The Cm of the PC system displayed a dip corresponding to coexistence phase at 13 mN m−1 (Fig. 2B) and a peak modulus of around 82 mN m−1, which was much lower than DPPC alone and is due to increased fluidity of the unsaturated lipids. All other systems showed the isotherm phase coexistence shoulder as isotherm dips between 8 and 15 mN m−1 and were more fluid in nature with a maximum Cm of 56 mN m−1 compared to 82 mN m−1 (Fig. 2B). All systems were similar between 25 and 35 mN m−1 with lower Cm values for NP containing films above this range.

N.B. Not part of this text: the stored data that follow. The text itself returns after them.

-- ==== Sys2Proof/Machine/Sliver.lean ====
section
/-!
DEFINITION. Sliver cores (R143 to R169) and their instructions (R170 to R193): programs on brushes, rows and lanes, costs,
faults, lending.
-/

namespace Sys2Proof.Machine

open Sys2Proof

/-! ### Rows and lanes (R143, R146, R147) -/

/-- Lanes of a core and cores of a brush. -/
def laneCount : Nat := 1024
def brushCores : Nat := 64

/-- The canonical address of the first byte of row r of core c of die d. -/
def rowKey (d c r : Nat) : Nat := sramBase d + rowOffset c r

/-- The 1,024 bits of a row, lane l at bit l. -/
def State.rowBits (s : State) (d c r : Nat) : Nat :=
  ofLe ((List.range 128).map (fun i => s.byteAt (rowKey d c r + i)))

/-- The values that the lanes of a core hold in the rows of an operand. -/
def State.laneVals (s : State) (d c : Nat) (sp : Option RowSpan) : List Nat :=
  match sp with
  | none => List.replicate laneCount 0
  | some x =>
    let rows := (List.range x.n).map (fun k => s.rowBits d c (x.first + k))
    if rows.all (· == 0) then List.replicate laneCount 0
    else (List.range laneCount).map (fun l => rows.foldr (fun r v => 2 * v + b2n (bitOf r l)) 0)

/-- The bits of a list, the first lowest. -/
def packBits : List Bool → Nat
  | [] => 0
  | b :: r => b2n b + 2 * packBits r

/-- The bytes of a core's rows that change where the active lanes take new values. -/
def State.rowWrites (s : State) (d c : Nat) (sp : Option RowSpan) (active : Nat) (vals : List Nat) : List (Nat × Byte) :=
  match sp with
  | none => []
  | some x =>
    (List.range x.n).flatMap (fun k =>
      let old := s.rowBits d c (x.first + k)
      let new := packBits (vals.map (fun v => bitOf v k))
      let bits := (old - (old &&& active)) + (new &&& active)
      if bits = old then []
      else ((List.range 128).filter (fun i => byteN bits i != byteN old i)).map
        (fun i => (rowKey d c (x.first + k) + i, byteN bits i)))

/-! ### Brushes and programs -/

def brushKey (d b : Nat) : Nat := 32 * d + b

/-- Unit ID of a brush (R20, R143). -/
def brushUnit (d b : Nat) : Nat := d * 0x30 + 0x10 + b

/-- A brush is powered and in service (R152, SLV_STAT.PRESENT). -/
def State.brushUp (s : State) (d b : Nat) : Bool := s.mainUp && s.dieOn d && s.domOn (9 * d + 4 + b / 8)

def State.brushRun (s : State) (k : Nat) : Option BrushRun := (s.brushRuns.find? (fun p => p.1 == k)).map Prod.snd

def State.setBrush (s : State) (k : Nat) (r : BrushRun) : State := { s with brushRuns := sparsePut s.brushRuns k r }

def State.delBrush (s : State) (k : Nat) : State := { s with brushRuns := sparseDel s.brushRuns k }

def State.latch (s : State) (k : Nat) : Latches := sparseGet s.latches k Latches.start

def State.setLatch (s : State) (k : Nat) (l : Latches) : State := { s with latches := sparseSet s.latches k l Latches.start }

def State.sliverRun (s : State) (q n : Nat) : Option SliverRun := s.slivers.find? (fun r => r.queue == q && r.seq == n)

def State.updSliver (s : State) (q n : Nat) (f : SliverRun → SliverRun) : State :=
  { s with slivers := s.slivers.map (fun r => if r.queue == q && r.seq == n then f r else r) }

/-- The dispatch completes when every brush of its mask has finished (R151): with the status of the lowest-numbered brush
that stopped (R153, R263), or DONE or DONE_COUNTS (R167). -/
def State.sliverDone (s : State) (q n : Nat) : State :=
  if s.brushRuns.any (fun p => p.2.queue == q && p.2.seq == n) then s
  else
    match s.sliverRun q n, s.findCmd q n with
    | some r, some c =>
      let mask := r.stopped.foldl (fun m p => m ||| 2 ^ p.1) 0
      let low := lowBit mask 32
      let v := ((r.stopped.find? (fun p => p.1 == low)).map Prod.snd).getD 0
      let s := { s with slivers := s.slivers.filter (fun x => !(x.queue == q && x.seq == n)) }
      s.finish c (if mask = 0 then doneStatus r.counted else v / 2 ^ 56) mask v (max s.now r.until_)
    | _, _ => s

/-- A brush stops with a fault or an error (R153, R191, R263): SLV_FAULT records that of the lowest-numbered one. -/
def State.brushStop (s : State) (d b : Nat) (r : BrushRun) (status row : Nat) : State :=
  let v := r.index % 2 ^ 32 + (row % 65536) * 2 ^ 32 + b * 2 ^ 48 + status * 2 ^ 56
  let first := match s.sliverRun r.queue r.seq with
    | some x => x.stopped.all (fun p => decide (b < p.1))
    | none => true
  let s := if first then s.setReg (R.SLV_FAULT d) (BitVec.ofNat 64 v) else s
  let s := s.updSliver r.queue r.seq (fun x => { x with stopped := x.stopped ++ [(b, v)] })
  (s.delBrush (brushKey d b)).sliverDone r.queue r.seq

/-- The instruction after one at `index` (R190). -/
def BrushRun.next (r : BrushRun) : BrushRun :=
  match r.rep with
  | none => { r with index := r.index + 1 }
  | some p =>
    if r.index + 1 < p.start + p.span then { r with index := r.index + 1 }
    else if p.iter < p.count then { r with index := p.start, rep := some { p with iter := p.iter + 1 } }
    else { r with index := r.index + 1, rep := none }

/-- An instruction occupies its brush for `t` ac (R157). -/
def State.brushTime (s : State) (d b : Nat) (r : BrushRun) (t : Nat) : State × BrushRun :=
  let e := max s.now r.busy + s.acDur d t
  ((s.countWrap (R.SLV_BBUSY d b) F.SLV_BBUSY_BUSY t).updSliver r.queue r.seq (fun x => { x with until_ := max x.until_ e }),
   { r with busy := e })

/-- What an instruction of a brush finds at issue. -/
structure SlCtx where
  d : Nat
  b : Nat
  run : BrushRun
  prog : SliverRun
  w : Nat
  rd : Option RowSpan
  ra : Option RowSpan
  rb : Option RowSpan

/-- The instruction is done: time passes and the brush goes on. -/
def State.brushNext (s : State) (c : SlCtx) (t : Nat) : State :=
  let (s, r) := s.brushTime c.d c.b c.run t
  s.setBrush (brushKey c.d c.b) r.next

/-- The first row that an instruction may not touch (R172, R156, R430), lowest row first. -/
def State.badRow (s : State) (c : SlCtx) : Option Nat :=
  let spans := [c.rd, c.ra, c.rb].filterMap id
  let top := if s.mode = mEarly then 8192 else 57344
  let lent := bitOf c.prog.lendMask c.b && c.prog.lendCount != 0
  let beyond := spans.filterMap (fun x => if top < x.first + x.n then some (max x.first top) else none)
  let inWin := spans.filterMap (fun x =>
    let lo := max x.first c.prog.lendBase
    if lent && decide (lo < min (x.first + x.n) (c.prog.lendBase + c.prog.lendCount)) then some lo else none)
  (beyond ++ inWin).foldl (fun (m : Option Nat) r => match m with | none => some r | some y => some (min y r)) none

/-- The state with the palette and bind table that the dispatch captured (R186). -/
def State.withCapture (s : State) (p : SliverRun) : State := { s with regs := p.capt }

/-- The status with which an instruction ends at issue (R171 to R173), and the row it names. -/
def State.slFault (s : State) (c : SlCtx) : Option (Nat × Nat) :=
  let op := slOp c.w
  let cap := s.withCapture c.prog
  if !(slEncOk c.w c.run.rep.isSome) ||
      (slDraws c.w && !(cap.bindOk c.d (slBind c.w) (brushUnit c.d c.b))) then some (stDescriptor, 0)
  else if !(s.offered (slDfmt c.w)) || !(s.offered (slSfmt c.w)) then some (stFormat, 0)
  else
    match s.badRow c with
    | some r => some (stAddress, r)
    | none =>
      if slOverlap op c.rd ([c.ra, c.rb].filterMap id) then some (stOverlap, 0) else none

/-- Issue the next instruction of a brush where it is of this opcode (R151, R153, R191): a fetch that fails, a reserved
opcode and a broken instruction stop the brush; any other runs `body`. -/
def State.brushIssue (s : State) (d b op : Nat) (check : SlCtx → State → Option (Nat × Nat)) (body : SlCtx → State → State) : State :=
  if !(s.serving && s.brushUp d b) || s.lent.contains (brushKey d b) then s
  else
    match s.brushRun (brushKey d b) with
    | none => s
    | some r =>
      match s.sliverRun r.queue r.seq with
      | none => s
      | some p =>
        let g := (p.prog + 16 * r.index) % 2 ^ 64
        if !(s.fetchable g 16 16) then s.brushStop d b r stAddress 0
        else
          let (bytes, t, e) := s.readMem { unit := brushUnit d b, queue := r.queue } (gaLocal g) 16
          let w := ofLe bytes
          if e then t.brushStop d b r stData 0
          else if !(slKnown (slOp w) || slOp w == 2 || slOp w == 3) then t.brushStop d b r stDescriptor 0
          else if slOp w ≠ op then s
          else
            let (it, bs) := match r.rep with | some x => (x.iter, x.bstride) | none => (0, 0)
            let (rd, ra, rb) := slRows w it bs
            let c : SlCtx := ⟨d, b, r, p, w, rd, ra, rb⟩
            match check c t with
            | some (st, row) => t.brushStop d b r st row
            | none => body c t

/-! ### Costs (R157, R192, R193) -/

/-- Cost of one instruction: fixed part, skippable steps and their full cost, and what follows the wait for random bytes. -/
structure SlCost where
  fixed : Nat
  steps : Nat := 0
  stepCost : Nat := 0
  post : Nat := 0

/-- A leg of a conversion to binary32 and from it. -/
def cvtTo32 (f : Nat) : Nat :=
  if f = fLog4 then 72 else if f = fLog8 then 64 else if f = fLog16 then 300 else if f = fInt8 then 40
  else if f = fInt32 then 140 else if f = fInt64 then 200 else if f = fE4M3 ∨ f = fE5M2 then 24 else if f = fBf16 then 16
  else if f = fFp16 then 40 else if f = fAcc64 then 180 else 0

def cvtFrom32 (f : Nat) : Nat :=
  if f = fLog4 then 150 else if f = fLog8 then 230 else if f = fLog16 then 420 else if f = fInt8 then 60
  else if f = fInt32 then 100 else if f = fInt64 then 160 else if f = fE4M3 ∨ f = fE5M2 then 72 else if f = fBf16 then 48
  else if f = fFp16 then 96 else if f = fAcc64 then 200 else 0

/-- By format: binary32, bfloat16, binary16. -/
def byFloat (f a b c : Nat) : Nat := if f = fFp32 then a else if f = fBf16 then b else c

/-- One combining step of a REDUCE, in full. -/
def redStepCost (w : Nat) : Nat :=
  let f := slSfmt w
  match slRop w with
  | 3 => byFloat f 312 128 168
  | 4 => if f = fLog8 then 150 else 420
  | 5 => 75 + 384
  | _ => if f = 0 then 2 * slW w + 1 else if isLog2 f then (if f = fLog8 then 17 else 33) else byFloat f 69 37 37

/-- The cost tables. -/
def slCost (w : Nat) : SlCost :=
  let n := slW w
  let f := slSfmt w
  let k : SlCost := match slOp w with
    | 0x10 | 0x11 | 0x12 => { fixed := n + 1 }
    | 0x13 | 0x14 => { fixed := 2 * n + 1 }
    | 0x15 => { fixed := 0, steps := slWb w, stepCost := n + 1 }
    | 0x18 | 0x19 | 0x1A | 0x1B | 0x1C | 0x1D | 0x1E | 0x20 | 0x21 => { fixed := n }
    | 0x1F => { fixed := (slWidths w).1 }
    | 0x30 => { fixed := if f = fLog8 then 40 else 96 }
    | 0x31 => { fixed := if f = fLog8 then 150 else 420 }
    | 0x32 | 0x33 => { fixed := if f = fLog8 then 17 else 33 }
    | 0x40 | 0x41 => { fixed := byFloat f 312 128 168 }
    | 0x42 => { fixed := byFloat f 48 30 36, steps := byFloat f 24 8 11, stepCost := byFloat f 25 9 12 }
    | 0x43 | 0x44 => { fixed := byFloat f 688 136 214 }
    | 0x45 | 0x46 => { fixed := byFloat f 69 37 37 }
    | 0x47 => { fixed := byFloat f 35 19 19 }
    | 0x50 =>
      { fixed := if f = fLog4 ∧ slDfmt w = fLog8 then 8 else if f = fLog16 ∧ slDfmt w = fLog8 then 40
                 else cvtTo32 f + cvtFrom32 (slDfmt w) }
    | 0x51 => { fixed := 75, steps := 1, stepCost := 384 }
    | 0x52 => { fixed := 0, post := 9 }
    | 0x60 =>
      let lv := slLevels w
      if slRop w = 0 then { fixed := (List.range lv).foldl (fun t i => t + 2 * (n + i) + 1) 0 + n + lv }
      else { fixed := lv * (redStepCost w + (slWidths w).2.1) + (slWidths w).2.1 }
    | _ => { fixed := 1 }
  if slDraws w && slOp w != 0x52 then { k with post := 8 } else k

/-- An instruction touches a stacked layer: 4 ac more (R157). -/
def SlCtx.stacked (c : SlCtx) : Bool := ([c.rd, c.ra, c.rb].filterMap id).any (fun x => decide (8192 < x.first + x.n))

/-- Steps that the strands of a core skip, and the cost of the costliest one, given what each lane needs (R158). -/
def strandSteps (k : SlCost) (skip : Bool) (needs : List Nat) : Nat × Nat :=
  (List.range 32).foldl (fun (p : Nat × Nat) t =>
    let need := ((needs.drop (32 * t)).take 32).foldl (fun m x => m ||| x) 0
    let n := if skip then popCount need k.steps else k.steps
    (p.1 + (k.steps - n), max p.2 (n * k.stepCost + (k.steps - n)))) (0, 0)

/-- The wait for random bytes of an uncontended unit beyond the part that runs beside it (R166). -/
def randStall (w fixed : Nat) : Nat := if slDraws w then 391 - fixed else 0

/-! ### Running an instruction on the lanes -/

/-- What the 1,024 lanes of one core give. -/
structure CoreOut where
  writes : List (Nat × Byte)
  carry : Nat
  mask : Nat
  ev : EvCount
  pals : List (Nat × CvRes)
  skipped : Nat
  cost : Nat

/-- Active lanes of core i of a brush (R150). -/
def activeBits (w : Nat) (l : Latches) (i : Nat) : Nat :=
  if slPred w then bitsOf l.mask (1024 * i) 1024 else 2 ^ 1024 - 1

/-- Run a lane function on core i of the brush. -/
def State.runCore (s : State) (c : SlCtx) (k : SlCost) (skip : Bool) (l : Latches) (rand : List Nat) (fn : LaneIn → LaneOut)
    (i : Nat) : CoreOut :=
  let core := 64 * c.b + i
  let act := activeBits c.w l i
  let as := s.laneVals c.d core c.ra
  let bs := s.laneVals c.d core c.rb
  let lanes := (List.range laneCount).zip (as.zip (bs.zip rand))
  let outs := lanes.map (fun p =>
    let on := bitOf act p.1
    let cy := bitOf l.carry (1024 * i + p.1)
    let mk := bitOf l.mask (1024 * i + p.1)
    (on, cy, mk, if on then fn { a := p.2.1, b := p.2.2.1, ch := p.2.2.1, r := p.2.2.2, carry := cy, mask := mk } else {}))
  let st := strandSteps k skip (outs.map (fun o => o.2.2.2.need))
  { writes := s.rowWrites c.d core c.rd act (outs.map (fun o => o.2.2.2.res.code)),
    carry := packBits (outs.map (fun o => o.2.2.2.carry.getD o.2.1)),
    mask := packBits (outs.map (fun o => o.2.2.2.mask.getD o.2.2.1)),
    ev := outs.foldl (fun e o => e.add o.2.2.2.res) EvCount.zero,
    pals := outs.filterMap (fun o => o.2.2.2.pal), skipped := st.1, cost := st.2 }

The PG system contains DPPG:POPG:SOPG:16:0/16-1PG at 1:6:4.4:2 mol ratios which is derived from a mass spectroscopy study.33 POPG is also very fluid with a Tm of −2 °C.67 A Tm for SOPG has not been published but PC and PG lipids have similar transition temperatures71 and the Tm of SOPC has been reported as 6 °C.69 For the 16:0/16:1PG (16:1PG), a similar Tm as the PC variant can be estimated, which makes the system controlled by fluid lipids.
The area–pressure isotherms in Fig. 2C were more complex than our previously investigated DPPG/POPG. The PG lipid films entered the LE phase at 120 Å2 mol−1 and collapsed at a surface pressure of 40 mN m−1 (Fig. 2C). The change at 35 mN m−1 to a gentler slope could also be due to functional multilayer formation as discussed above. SP-B1–25 shifts the transition to the LE phase 12 Å2 mol−1 higher than control to 132 Å2 mol−1. The slope was gentler with a minor shoulder at 22 mN m−1 and a similar collapse pressure of 40 mN m−1. The addition of 10:1 PLGA NPs increased the molecular area, and the surface pressure to around 3 mN m−1 at the starting area of 130 Å2 mol−1. The 1:1 addition of PLGA nanoparticles isotherm resulted in a starting pressure of 8 mN m−1. Both additions did not change the collapse pressure of 40 mN m−1 (Fig. 2C). The GNP containing system had the same lift off at 132 Å2 mol−1 as the peptide containing films. However, gelatin NPs resulted in a more gradual increase in surface pressure, a shoulder at 20 mN m−1 and earlier collapse than all other systems at 33 mN m−1 (Fig. 2C).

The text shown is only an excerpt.